Periodontal Disease and Pregnancy
Researchers have shown that periodontal disease in expectant mothers actually exposes their unborn child to many different risks; particularly if they also happen to be diabetes sufferers.
Periodontal disease generally begins with a bacterial infection in the gum (gingival) tissue, which progressively destroys the tissue and the underlying bone. If left untreated, the bacterial infection causes an inflammatory reaction in the body, which can significantly deepen the gum pockets (space between the teeth and gums) and forces the gum and jawbone to recede. Eventually, the progressive nature of periodontal disease causes the teeth to become loose and unstable, and eventually fall out.
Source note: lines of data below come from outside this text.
@[simp] theorem logPort_params (x : PortAccess) : (b.logPort x).params = b.params := rfl
@[simp] theorem logPort_phase (x : PortAccess) : (b.logPort x).phase = b.phase := rfl
@[simp] theorem logPort_err (x : PortAccess) : (b.logPort x).err = b.err := rfl
@[simp] theorem logPort_rform (x : PortAccess) : (b.logPort x).rform = b.rform := rfl
@[simp] theorem logPort_rsign (x : PortAccess) : (b.logPort x).rsign = b.rsign := rfl
@[simp] theorem logPort_xdesc (x : PortAccess) : (b.logPort x).xdesc = b.xdesc := rfl
@[simp] theorem logPort_xsize (x : PortAccess) : (b.logPort x).xsize = b.xsize := rfl
@[simp] theorem logPort_xbase (x : PortAccess) : (b.logPort x).xbase = b.xbase := rfl
@[simp] theorem logPort_ximm (x : PortAccess) : (b.logPort x).ximm = b.ximm := rfl
@[simp] theorem logPort_ndesc (x : PortAccess) : (b.logPort x).ndesc = b.ndesc := rfl
@[simp] theorem logPort_nval (x : PortAccess) : (b.logPort x).nval = b.nval := rfl
@[simp] theorem logPort_rval (x : PortAccess) : (b.logPort x).rval = b.rval := rfl
@[simp] theorem logPort_rsize (x : PortAccess) : (b.logPort x).rsize = b.rsize := rfl
@[simp] theorem logPort_rsel (x : PortAccess) : (b.logPort x).rsel = b.rsel := rfl
@[simp] theorem logPort_pendingOp (x : PortAccess) : (b.logPort x).pendingOp = b.pendingOp := rfl
@[simp] theorem logPort_acqd (x : PortAccess) : (b.logPort x).acqd = b.acqd := rfl
@[simp] theorem logPort_wkind (x : PortAccess) : (b.logPort x).wkind = b.wkind := rfl
@[simp] theorem logPort_inl (x : PortAccess) : (b.logPort x).inl = b.inl := rfl
@[simp] theorem logPort_hbase (x : PortAccess) : (b.logPort x).hbase = b.hbase := rfl
@[simp] theorem logPort_wn (x : PortAccess) : (b.logPort x).wn = b.wn := rfl
@[simp] theorem logPort_mem (x : PortAccess) : (b.logPort x).mem = b.mem := rfl
@[simp] theorem logPort_live (x : PortAccess) : (b.logPort x).live = b.live := rfl
@[simp] theorem logPort_released (x : PortAccess) : (b.logPort x).released = b.released := rfl
@[simp] theorem logPort_trace (x : PortAccess) : (b.logPort x).trace = b.trace := rfl
@[simp] theorem logPort_portLog (x : PortAccess) : (b.logPort x).portLog = b.portLog ++ [x] := rfl
@[simp] theorem logPort_agenda (x : PortAccess) : (b.logPort x).agenda = b.agenda := rfl
@[simp] theorem logPort_answers (x : PortAccess) : (b.logPort x).answers = b.answers := rfl
@[simp] theorem logPort_draws (x : PortAccess) : (b.logPort x).draws = b.draws := rfl
@[simp] theorem logPort_busData (x : PortAccess) : (b.logPort x).busData = b.busData := rfl
@[simp] theorem logPort_guarded (x : PortAccess) : (b.logPort x).guarded = b.guarded := rfl
@[simp] theorem logPort_decoded (x : PortAccess) : (b.logPort x).decoded = b.decoded := rfl
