/-- What the core reads as digit `i` of operand X (R123). -/
theorem acquired_digit_fst {b : Block W} (h : b.HasNumber) (hs : b.Settled) {i : Nat} (hi : i < b.operandSize) :
    (b.acquired.digit b.operandView i).1 = b.operandDigit i := by
  rw [digit_fst (acquired_viewSettled h hs) (by rwa [operandView_size]), acquired_viewDigit h]

/-! ### The equations of the six commands -/

theorem run_size {b : Block W} (h : b.HasNumber) :
    b.runCommand sizeBody =
      ((b.acquired.digit b.operandView (b.operandSize - 1)).2.scalarResult
        ((b.operandSize - 1) * W.bits +
          bitlen (b.acquired.digit b.operandView (b.operandSize - 1)).1)).finish := by
  have h0 := acquire_ok (b := b.clearPortLog) h
  have hv : b.clearPortLog.operandView = b.operandView := rfl
  simp only [runCommand, sizeBody, h0, Res.andThen_ok, hv, operandView_size]
  rfl

theorem run_size_raise {b : Block W} (h : ¬ b.HasNumber) :
    b.runCommand sizeBody = b.clearPortLog.failWith .badArgument := by
  have h0 := acquire_raise (b := b.clearPortLog) h
  simp only [runCommand, sizeBody, h0, Res.andThen_raise]
  rfl

theorem run_count {b : Block W} (h : b.HasNumber) :
    b.runCommand countBody =
      ((countDigits b.operandView b.operandSize 0 0 b.acquired).2.scalarResult
        (countDigits b.operandView b.operandSize 0 0 b.acquired).1).finish := by
  have h0 := acquire_ok (b := b.clearPortLog) h
  have hv : b.clearPortLog.operandView = b.operandView := rfl
  simp only [runCommand, countBody, h0, Res.andThen_ok, hv, operandView_size]
  rfl

theorem run_count_raise {b : Block W} (h : ¬ b.HasNumber) :
    b.runCommand countBody = b.clearPortLog.failWith .badArgument := by
  have h0 := acquire_raise (b := b.clearPortLog) h
  simp only [runCommand, countBody, h0, Res.andThen_raise]
  rfl

/-- What the four bit operations do once the prologue has passed, by the index (R171, R173, R175, R179). -/
theorem run_of_prologue {b : Block W} (h : b.HasNumber) (hn : b.HasIndex) (hs : ¬ b.Negative)
    (g : View × Index → Block W → Res W Unit) :
    b.runCommand (fun c => c.bitOpPrologue.andThen g) =
      match g (b.operandView, b.indexOf) b.acquired with
      | .ok _ t => t.finish
      | .raise e t => t.failWith e := by
  have h0 := prologue_ok (b := b.clearPortLog) h hn hs
  simp only [runCommand, h0, Res.andThen_ok]
  rfl

theorem run_of_prologue_raise {b : Block W} (h : ¬ (b.HasNumber ∧ b.HasIndex ∧ ¬ b.Negative))
    (g : View × Index → Block W → Res W Unit) :
    ∃ t, b.runCommand (fun c => c.bitOpPrologue.andThen g) = t.failWith .badArgument ∧
      (t = b.clearPortLog ∨ t = b.acquired) := by
  obtain ⟨t, ht, h'⟩ := prologue_raise (b := b.clearPortLog) h
  refine ⟨t, ?_, h'⟩
  simp only [runCommand, ht, Res.andThen_raise]
  rfl

/-! ### What each way of ending leaves -/

theorem scalar_end {b t : Block W} (hr : ReadsOnly b.acquired t) (hk : b.wkind = .none) {v : Nat}
    (hv : v < 2 ^ W.bits) :
    (t.scalarResult v).finish.ScalarDone v ∧ b.InputsKept (t.scalarResult v).finish ∧
      b.StorageKept (t.scalarResult v).finish := by
  obtain ⟨w, hw⟩ := acquired_eq b
  obtain ⟨n, l, rfl⟩ := hr
  rw [hw]
  refine ⟨⟨rfl, rfl, rfl, rfl, hk, ?_, rfl⟩, ⟨rfl, rfl, rfl, rfl, rfl, rfl, rfl, rfl, rfl, rfl, rfl, rfl, rfl⟩,
    ⟨rfl, rfl, rfl, rfl, rfl, rfl, rfl, rfl, rfl⟩⟩
  simp [scalarResult, finish, Nat.mod_eq_of_lt hv]
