-- ==== Sys2Proof/Laws/PerInstr.lean ====
section
/-!
SUPPORT. What holds of every command as syntax, one lemma per constructor (R90 to R92).
-/
namespace Sys2Proof.Laws.Encoding

/-- A command is well-formed; at both widths its word holds the OP in bits [3:0] and zeros above. -/
def Statement (i : Instr) : Prop :=
  i.wf = true ∧ opcode i < 16 ∧
    ∀ W : Width, (encode W i).toNat = opcode i ∧ (encode W i).extractLsb' 0 4 = BitVec.ofNat 4 (opcode i) ∧
      encode W i >>> 4 = 0

theorem size : Statement .size := ⟨rfl, by decide, fun W => by cases W <;> decide⟩

theorem test : Statement .test := ⟨rfl, by decide, fun W => by cases W <;> decide⟩

theorem set : Statement .set := ⟨rfl, by decide, fun W => by cases W <;> decide⟩

theorem clear : Statement .clear := ⟨rfl, by decide, fun W => by cases W <;> decide⟩

theorem toggle : Statement .toggle := ⟨rfl, by decide, fun W => by cases W <;> decide⟩

theorem count : Statement .count := ⟨rfl, by decide, fun W => by cases W <;> decide⟩

theorem release : Statement .release := ⟨rfl, by decide, fun W => by cases W <;> decide⟩

end Sys2Proof.Laws.Encoding
end

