/-- With a buffer granted the edit is done, on the heap at the base the allocator has answered (R143, R144). -/
theorem EditOutcome.editDone (ht : EditOutcome b f t) (h : b.Inv) (hx : b.HasNumber) (hs : b.Settled)
    (hg : b.BufferGranted b.neededDigits) :
    t.EditDone b.neededDigits (b.editedDigit f) ∧
      (t.wkind = .heap → b.allocAnswer b.operandRegion b.neededDigits = .ok t.hbase) := by
  obtain ⟨hle, hgrant⟩ := hg
  have hfrom {c : Block W} (hc : BufferFor b c) := editedFrom hx (legal_lt h.legal hle) hc f
  cases ht with
  | tooLarge hlt => omega
  | refused _ hge ha => exact absurd ha (hgrant.resolve_left (Nat.not_lt.mpr hge))
  | inline _ hlt =>
    have hed := hfrom (bufferFor_inline h.mem hlt)
    obtain ⟨-, -, hkind, -, -, -⟩ := hed.fin.eqs
    exact ⟨hed.editDone hs rfl (if_pos hlt).symm, fun hk => by rw [hkind] at hk; cases hk⟩
  | heap base _ hge ha =>
    have hed := hfrom (bufferFor_heap h.mem ha)
    obtain ⟨-, -, -, hbase, -, -⟩ := hed.fin.eqs
    exact ⟨hed.editDone hs rfl (if_neg (Nat.not_lt.mpr hge)).symm, fun _ => ha.trans (congrArg _ hbase.symm)⟩

/-! ### The result held with a buffer -/

/-- The result registers say what normalisation makes of the buffer's digits (R210 to R212). -/
structure Normalised (t : Block W) : Prop where
  rsign : t.rsign = false
  pos : 1 ≤ t.rsize.toNat
  le : t.rsize.toNat ≤ t.wn
  zeros : ∀ i, t.rsize.toNat ≤ i → i < t.wn → t.wbufDigit i = 0
  top : t.rsize.toNat = 1 ∨ t.wbufDigit (t.rsize.toNat - 1) ≠ 0
  rform : t.rform = if t.rsize.toNat = 1 then .compact else .digits
  rval : t.rval = if t.rsize.toNat = 1 then t.wbufDigit 0 else 0

theorem ResultOk.normalised (h : t.ResultOk) (hk : t.wkind ≠ .none) (hn : 1 ≤ t.wn) : t.Normalised := by
  cases hf : t.rform <;> simp only [ResultOk, hf] at h
  case scalar =>
    obtain ⟨-, -, hnone⟩ := h
    exact absurd hnone hk
  case original =>
    obtain ⟨-, -, -, hnone⟩ := h
    exact absurd hnone hk
  case compact =>
    obtain ⟨hsign, hsize, -, hval, hzero⟩ := h
    have hone : t.rsize.toNat = 1 := by rw [hsize]; cases W <;> rfl
    exact ⟨hsign, hone.ge, hone ▸ hn, hone ▸ hzero, .inl hone, by rw [hf, if_pos hone], by rw [hval, if_pos hone]⟩
  case digits =>
    obtain ⟨hsign, hval, -, htwo, hle, htop, hzero⟩ := h
    have hne : t.rsize.toNat ≠ 1 := by omega
    exact ⟨hsign, by omega, hle, hzero, .inr htop, by rw [hf, if_neg hne], by rw [hval, if_neg hne]⟩

/-- Of two normalised buffers with the same digits neither is longer. -/
theorem Normalised.rsize_le (ht : t.Normalised) (hu : u.Normalised) (hn : t.wn = u.wn)
    (hd : ∀ i, i < t.wn → t.wbufDigit i = u.wbufDigit i) : t.rsize.toNat ≤ u.rsize.toNat := by
  have hle := ht.le
  have hpos := hu.pos
  by_contra hlt
  have htop := ht.top.resolve_left (by omega)
  rw [hd _ (by omega)] at htop
  exact htop (hu.zeros _ (by omega) (by omega))

/-! ### The same result -/

/-- The host reads the same result from both blocks (R24, R34, R35, R51, R66). -/
structure SameResult (t u : Block W) : Prop where
  status : t.readReg .status = u.readReg .status
  rval : t.rval = u.rval
  rsize : t.rsize = u.rsize
  rbase : t.readReg .rbase = u.readReg .rbase
  digits : ∀ i, i < t.rsize.toNat → t.wbufDigit i = u.wbufDigit i

theorem statusWord_congr (hp : t.phase = u.phase) (he : t.err = u.err) (hf : t.rform = u.rform)
    (hs : t.rsign = u.rsign) (hk : t.wkind = u.wkind) : t.readReg .status = u.readReg .status := by
  simp only [readReg, statusWord, hp, he, hf, hs, hk]

/-- Two results that hold no buffer and have no digits. -/
theorem sameResult_of_noBuffer (hp : t.phase = u.phase) (he : t.err = u.err) (hf : t.rform = u.rform)
    (hs : t.rsign = u.rsign) (hv : t.rval = u.rval) (ht : t.rsize = 0 ∧ t.wkind = .none)
    (hu : u.rsize = 0 ∧ u.wkind = .none) : SameResult t u where
  status := statusWord_congr hp he hf hs (ht.2.trans hu.2.symm)
  rval := hv
  rsize := ht.1.trans hu.1.symm
  rbase := (t.rbaseWord_of_not_heap (by simp [ht.2])).trans (u.rbaseWord_of_not_heap (by simp [hu.2])).symm
  digits i hi := by simp [ht.1] at hi

theorem FailedWith.sameResult {e : ErrCode} (ht : t.FailedWith e) (hu : u.FailedWith e) : SameResult t u :=
  sameResult_of_noBuffer (ht.phase.trans hu.phase.symm) (ht.err.trans hu.err.symm)
    (ht.cleared.rform.trans hu.cleared.rform.symm) (ht.cleared.rsign.trans hu.cleared.rsign.symm)
    (ht.cleared.rval.trans hu.cleared.rval.symm) ⟨ht.cleared.rsize, ht.wkind⟩ ⟨hu.cleared.rsize, hu.wkind⟩

theorem ScalarDone.sameResult {n : Nat} (ht : t.ScalarDone n) (hu : u.ScalarDone n) : SameResult t u :=
  sameResult_of_noBuffer (ht.phase.trans hu.phase.symm) (ht.err.trans hu.err.symm)
    (ht.rform.trans hu.rform.symm) (ht.rsign.trans hu.rsign.symm)
    (BitVec.eq_of_toNat_eq (ht.rval.trans hu.rval.symm)) ⟨ht.rsize, ht.wkind⟩ ⟨hu.rsize, hu.wkind⟩

theorem sameResult_original (hb : b.wkind = .none) (hc : c.wkind = .none) :
    SameResult b.acquired.originalResult.finish c.acquired.originalResult.finish := by
  obtain ⟨v, hv⟩ := acquired_eq b
  obtain ⟨w, hw⟩ := acquired_eq c
  rw [hv, hw]
  exact sameResult_of_noBuffer rfl rfl rfl rfl rfl ⟨rfl, hb⟩ ⟨rfl, hc⟩

/-- Two edits that end with the same digits in buffers at the same base. -/
theorem EditDone.sameResult {n : Nat} {d : Nat → Word W} (ht : t.EditDone n d) (hu : u.EditDone n d) (hn : 1 ≤ n)
    (hbase : t.wkind = .heap → t.hbase = u.hbase) : SameResult t u := by
  have hkind : t.wkind = u.wkind := ht.wkind.trans hu.wkind.symm
  have hne : t.wkind ≠ .none := by rw [ht.wkind]; split <;> exact nofun
  have hwn : t.wn = u.wn := ht.wn.trans hu.wn.symm
  have hdig : ∀ i, i < t.wn → t.wbufDigit i = u.wbufDigit i := fun i hi =>
    (ht.digits i (ht.wn ▸ hi)).trans (hu.digits i (ht.wn ▸ hi)).symm
  have hnt := ht.result.normalised hne (ht.wn ▸ hn)
  have hnu := hu.result.normalised (hkind ▸ hne) (hu.wn ▸ hn)
  have hsize : t.rsize.toNat = u.rsize.toNat :=
    Nat.le_antisymm (hnt.rsize_le hnu hwn hdig) (hnu.rsize_le hnt hwn.symm fun i hi => (hdig i (hwn ▸ hi)).symm)
  refine ⟨statusWord_congr (ht.phase.trans hu.phase.symm) (ht.err.trans hu.err.symm) ?_
    (hnt.rsign.trans hnu.rsign.symm) hkind, ?_, BitVec.eq_of_toNat_eq hsize, ?_, ?_⟩
  · rw [hnt.rform, hnu.rform, hsize]
  · rw [hnt.rval, hnu.rval, hsize, hdig 0 (ht.wn ▸ hn)]
  · simp only [readReg, rbaseWord, ← hkind]
    exact ite_congr rfl hbase fun _ => rfl
  · exact fun i hi => hdig i (Nat.lt_of_lt_of_le hi hnt.le)

/-! ### Two blocks with the same command -/

/-- The same operands, digit by digit, the same limit and the same answers of the allocator (R62, R77). -/
structure SameCommand (b c : Block W) : Prop where
  maxDigits : b.params.maxDigits = c.params.maxDigits
  xdesc : b.xdesc = c.xdesc
  xsize : b.xsize = c.xsize
  xbase : b.xbase = c.xbase
  ximm : b.ximm = c.ximm
  ndesc : b.ndesc = c.ndesc
  nval : b.nval = c.nval
  digits : ∀ i, i < b.operandSize → b.operandDigit i = c.operandDigit i
  answers : ∀ n, b.allocAnswer b.operandRegion n = c.allocAnswer c.operandRegion n

namespace SameCommand
variable (hq : SameCommand b c)
include hq

theorem xform : b.xform = c.xform := by simp only [Block.xform, hq.xdesc]

theorem operandSize : b.operandSize = c.operandSize := by
  rw [Block.operandSize, Block.operandSize, hq.xform, hq.xsize]

theorem nkind : b.nkind = c.nkind := by simp only [Block.nkind, hq.ndesc]

theorem hasNumber : b.HasNumber ↔ c.HasNumber := by
  simp only [HasNumber, hq.xform, hq.xsize, hq.xbase, hq.maxDigits]

theorem negative : b.Negative ↔ c.Negative := by
  simp only [Negative, hq.xform, xsign, hq.xdesc, hq.ximm]

theorem hasIndex : b.HasIndex ↔ c.HasIndex := by simp only [HasIndex, hq.nkind]

theorem bitOpReady : b.BitOpReady ↔ c.BitOpReady := by
  simp only [BitOpReady, hq.hasNumber, hq.negative, hq.nkind]

theorem accepted : b.Accepted op ↔ c.Accepted op := by
  simp only [Accepted, hq.hasNumber, hq.hasIndex, hq.negative]

theorem neededDigits : b.neededDigits = c.neededDigits := by
  simp only [Block.neededDigits, hq.nval, hq.operandSize]

theorem bufferGranted (n : Nat) : b.BufferGranted n ↔ c.BufferGranted n := by
  simp only [BufferGranted, hq.maxDigits, hq.answers]

theorem editedDigit : b.editedDigit f = c.editedDigit f := by
  have hgrown : b.grownDigit = c.grownDigit := by
    funext i
    simp only [grownDigit, ← hq.operandSize]
    exact ite_congr rfl (hq.digits i) fun _ => rfl
  funext i
  simp only [Block.editedDigit, hgrown, hq.nval]

end SameCommand

section
variable (hq : SameCommand b c) (h : b.Inv) (h' : c.Inv) (hp : b.phase = .busy) (hp' : c.phase = .busy)
  (hs : b.Settled) (hs' : c.Settled)
include hq h h' hp hp' hs hs'

theorem sameResult_size (hx : b.HasNumber) : SameResult (b.runCommand sizeBody) (c.runCommand sizeBody) := by
  have hb := size_scalarDone h hp hx hs
  have hc := size_scalarDone h' hp' (hq.hasNumber.mp hx) hs'
  rw [← hq.operandSize, ← hq.digits _ (Nat.sub_one_lt_of_lt (operandSize_pos hx))] at hc
  exact hb.sameResult hc

theorem sameResult_count (hx : b.HasNumber) : SameResult (b.runCommand countBody) (c.runCommand countBody) := by
  have hb := count_scalarDone h hp hx hs
  have hc := count_scalarDone h' hp' (hq.hasNumber.mp hx) hs'
  rw [← hq.operandSize, ← List.map_congr_left fun i hi => congrArg popcount (hq.digits i (List.mem_range.mp hi))] at hc
  exact hb.sameResult hc

theorem sameResult_test (hx : b.HasNumber) (hn : b.HasIndex) (hneg : ¬ b.Negative) :
    SameResult (b.runCommand testBody) (c.runCommand testBody) := by
  have hx' := hq.hasNumber.mp hx
  have hneg' := mt hq.negative.mpr hneg
  by_cases hr : b.nkind = 2 ∨ b.operandSize ≤ b.nval.toNat / W.bits
  · refine (test_scalarDone_of_outOfRange h hp hx hn hneg hr).sameResult
      (test_scalarDone_of_outOfRange h' hp' hx' (hq.hasIndex.mp hn) hneg' ?_)
    rwa [← hq.nkind, ← hq.operandSize, ← hq.nval]
  · rw [not_or, Nat.not_le] at hr
    obtain ⟨h2, hlt⟩ := hr
    have hone := hn.resolve_right h2
    have hb := test_scalarDone_of_inRange h hp ⟨hx, hneg, hone⟩ hs hlt
    have hc := test_scalarDone_of_inRange h' hp' ⟨hx', hneg', hq.nkind ▸ hone⟩ hs'
      (by rwa [← hq.operandSize, ← hq.nval])
    rw [← hq.nval, ← hq.digits _ hlt] at hc
    exact hb.sameResult hc

theorem sameResult_edit (hx : b.HasNumber) : SameResult (b.editRun f) (c.editRun f) := by
  have hx' := hq.hasNumber.mp hx
  by_cases hg : b.BufferGranted b.neededDigits
  · have hg' := (hq.bufferGranted _).mp hg
    rw [hq.neededDigits] at hg'
    obtain ⟨hb, hbase⟩ := (editRun_outcome b f).editDone h hx hs hg
    obtain ⟨hc, hbase'⟩ := (editRun_outcome c f).editDone h' hx' hs' hg'
    rw [← hq.neededDigits, ← hq.editedDigit] at hc
    refine hb.sameResult hc (neededDigits_pos b) fun hk => ?_
    have hk' := hc.wkind.trans (hb.wkind.symm.trans hk)
    have heq := (hbase hk).symm.trans ((hq.answers _).trans (hq.neededDigits ▸ hbase' hk'))
    exact AllocAnswer.ok.inj heq
  · have hg' : ¬ c.BufferGranted c.neededDigits := by rwa [← hq.neededDigits, ← hq.bufferGranted]
    exact ((editRun_outcome b f).failedWith (h.noBuffer (by simp [hp])).wkind hg).sameResult
      ((editRun_outcome c f).failedWith (h'.noBuffer (by simp [hp'])).wkind hg')

/-- The edit of the two blocks, at the end of the core steps that come to it. -/
theorem sameResult_edits (he : b.Edits op f) : SameResult (b.runCommand op.body) (c.runCommand op.body) := by
  have he' : c.Edits op f :=
    ⟨hq.bitOpReady.mp he.ready, he.edit, fun ho => by rw [← hq.nval, ← hq.operandSize]; exact he.inRange ho⟩
  rw [he.runCommand, he'.runCommand]
  exact sameResult_edit hq h h' hp hp' hs hs' he.ready.1

/-- SET and TOGGLE fail on a HUGE index and edit on any other (R162, R173, R179). -/
theorem sameResult_setOrToggle (ho : op = .set ∨ op = .toggle) (ha : b.Accepted op) :
    SameResult (b.runCommand op.body) (c.runCommand op.body) := by
  have hx := ha.1
  obtain ⟨hn, hneg⟩ := ha.2 (by obtain rfl | rfl := ho <;> rfl)
  obtain hone | hhuge := hn
  · obtain ⟨f, hf⟩ : ∃ f, editOf (W := W) op = some f := by obtain rfl | rfl := ho <;> exact ⟨_, rfl⟩
    exact sameResult_edits hq h h' hp hp' hs hs' ⟨⟨hx, hneg, hone⟩, hf, by rintro rfl; simp at ho⟩
  · exact (failedWith_of_huge (h.noBuffer (by simp [hp])).wkind ho hx hhuge hneg).sameResult
      (failedWith_of_huge (h'.noBuffer (by simp [hp'])).wkind ho (hq.hasNumber.mp hx) (hq.nkind ▸ hhuge)
        (mt hq.negative.mpr hneg))

/-- A command whose operands are accepted ends the same way in both blocks. -/
theorem sameResult_accepted (ha : b.Accepted op) : SameResult (b.runCommand op.body) (c.runCommand op.body) := by
  have hx := ha.1
  cases op with
  | size => exact sameResult_size hq h h' hp hp' hs hs' hx
  | count => exact sameResult_count hq h h' hp hp' hs hs' hx
  | test =>
    obtain ⟨hn, hneg⟩ := ha.2 rfl
    exact sameResult_test hq h h' hp hp' hs hs' hx hn hneg
  | set => exact sameResult_setOrToggle hq h h' hp hp' hs hs' (.inl rfl) ha
  | toggle => exact sameResult_setOrToggle hq h h' hp hp' hs hs' (.inr rfl) ha
  | clear =>
    obtain ⟨hn, hneg⟩ := ha.2 rfl
    by_cases hr : b.nkind = 2 ∨ b.operandSize < b.nval.toNat / W.bits + 1
    · have hc := run_clear_original (hq.hasNumber.mp hx) (hq.hasIndex.mp hn) (mt hq.negative.mpr hneg)
        (by rwa [← hq.nkind, ← hq.operandSize, ← hq.nval])
      rw [PendingOp.body, run_clear_original hx hn hneg hr, hc]
      exact sameResult_original (h.noBuffer (by simp [hp])).wkind (h'.noBuffer (by simp [hp'])).wkind
    · rw [not_or, Nat.not_lt] at hr
      obtain ⟨h2, hlt⟩ := hr
      exact sameResult_edits hq h h' hp hp' hs hs' ⟨⟨hx, hneg, hn.resolve_right h2⟩, rfl, fun _ => hlt⟩

/-- However the command ends in one block, it ends so in the other. -/
theorem sameResult_runCommand (op : PendingOp) : SameResult (b.runCommand op.body) (c.runCommand op.body) := by
  by_cases ha : b.Accepted op
  · exact sameResult_accepted hq h h' hp hp' hs hs' ha
  · have hb := (ended_runCommand h.legal op).failedWith_of_rejected (h.noBuffer (by simp [hp])).wkind ha
    exact hb.sameResult ((ended_runCommand h'.legal op).failedWith_of_rejected (h'.noBuffer (by simp [hp'])).wkind
      (mt hq.accepted.mpr ha))

end

end Sys2Proof.Machine.Block
end

section
/-!
The obligations about host memory: what commands write to it and read from it, and in which order.
-/
namespace Sys2Proof.Machine
open Block

/-- Settles O24: the frame of the command, however it ends. -/
theorem editCommandsFrame : Obligations.EditCommandsFrame := by
  intro W b i hi h hp
  obtain ⟨op, rfl⟩ : ∃ op : PendingOp, i = op.instr := (instr_cases i).resolve_left (by rintro rfl; simp at hi)
  have hf := (ended_runCommand h.legal op).commandFrame h hp
  refine ⟨_, exec_pending op b, inputsKept_runCommand b op, hf.stored, fun hs => ?_, hf.inl⟩
  obtain ⟨hmem, hlive, hrel⟩ := hf.unstored hs
  exact ⟨fun k => by rw [hmem], hlive, hrel⟩

/-- Settles O26: a command stores at most to a region apart from the operand's; RELEASE stores nothing. -/
theorem operandRegionIsNeverWritten : Obligations.OperandRegionIsNeverWritten := by
  intro W b i q h hp _ hq
  obtain rfl | ⟨op, rfl⟩ := instr_cases i
  · obtain ⟨_, _, _, -, he⟩ := releaseResult_eq b
    refine ⟨b.releaseResult.setPhase .idle, rfl, fun a _ => ?_⟩
    rw [he]
    rfl
  · have hbusy : b.phase = .busy := hp.resolve_right (by cases op <;> exact nofun)
    have hf := (ended_runCommand h.legal op).commandFrame h hbusy
    exact ⟨_, exec_pending op b, fun a ha => hf.digitAt (inputsKept_runCommand b op).params fun r hr =>
      Region.has_eq_false_of_disjoint (storedRegion_disjoint hr hq) ha⟩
Pregnancy causes many hormonal changes which increase the risk of the expectant mother to develop gingivitis (inflammation of the gum tissue) and periodontal disease. These oral problems have been linked in many research studies to preeclampsia, low birth weight of the baby and premature birth. Expectant women should seek immediate treatment for periodontal disease in order to reduce the risk of pre-natal and post-natal complications.
Reasons for the Connection
There are many different reasons why periodontal disease may affect the health of the mother and her unborn child:
- Prostaglandin – Periodontal disease appears to elevate levels of prostaglandin in mothers who are suffering from the more advanced forms of the condition. Prostaglandin is a labor-inducing compound found in one of the oral bacteria strains associated with periodontitis. Elevated levels of prostaglandin can cause the mother to give birth prematurely and deliver a baby with a low birth weight.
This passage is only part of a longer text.